Both strains of mice on the MCD diet had significantly higher inflammation than mice on the control diet (Figure 1B). There was a trend toward higher inflammation in the knockout mice on the MCD diet compared with wild-type mice on this diet but did not reach statistical significance. Hepatocyte balloon degeneration was significantly higher in knockout mice on both the control and MCD diets compared with their wild-type littermates (Figure 1B).
Knockout Mice on the MCD Diet Have Increased Hepatic Injury and Fibrosis
To assess hepatic injury, serum ALT and AST levels were evaluated in control and experimental groups (Figure 2A). ALT levels were significantly higher in the two strains of mice on the MCD diet compared with the control diet groups. On the control diet, KO had higher ALT level than wild-type mice. No significant difference was found in serum AST levels.
Figure 2.
β-Catenin knockout mice on the MCD diet have more liver injury and fibrosis. A: Serum ALT and AST levels. B, Upper panel: Representative sections of livers from the four experimental groups stained with Trichrome and Reticulin stain (×200 magnification). Enhanced fibrosis is visible as blue color in Trichrome staining (×400; inset). Coarse black reticulin fibers consistent with increased pericellular fibrosis and focal early bridging can be seen in the KO/MCD group. B, Lower panel: Representative liver sections stained with α-SMA. The white arrowhead indicates increased α-SMA staining (brown color) in the KO/MCD group. C: Quantification of fibrosis and pericellular fibrosis of trichrome stained sections by a pathologist blinded to the treatment groups. Results are expressed as means ± SEM of samples from at least five animals, **P < 0.05 compared with all other groups, *P < 0.05 wild-type versus KO groups, ***P < 0.05 CTL versus MCD groups. WT/CTL indicates wild-type mice on control diet; WT/MCD, wild-type mice on MCD diet; KO/CTL, knockout mice on the control diet; KO/MCD, knockout mice on MCD diet.

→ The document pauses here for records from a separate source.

-- ==== Sys2Proof/Word.lean ====
section
/-! DEFINITION. The word types of the module and their plainest arithmetic. -/

namespace Sys2Proof

/-- A byte of any memory of the module. -/
abbrev Byte := BitVec 8

/-- A BAR0 register word (R9: every register is 32 bits wide). -/
abbrev Word := BitVec 32

/-- A 64-bit quantity (R14 pairs, check values, FP64 words). -/
abbrev Dword := BitVec 64

end Sys2Proof
end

To evaluate hepatic fibrosis, liver sections were stained with Masson trichrome stain and Reticulin stain (Figure 2B, top two panels). No fibrosis was seen in wild-type mice on the control diet, whereas mildly increased but statistically insignificant fibrosis was noted in wild-type mice on the MCD diet and KO mice on the control diet. In contrast, KO mice on the MCD diet had significantly higher fibrosis and pericellular fibrosis (Figure 2, B and C).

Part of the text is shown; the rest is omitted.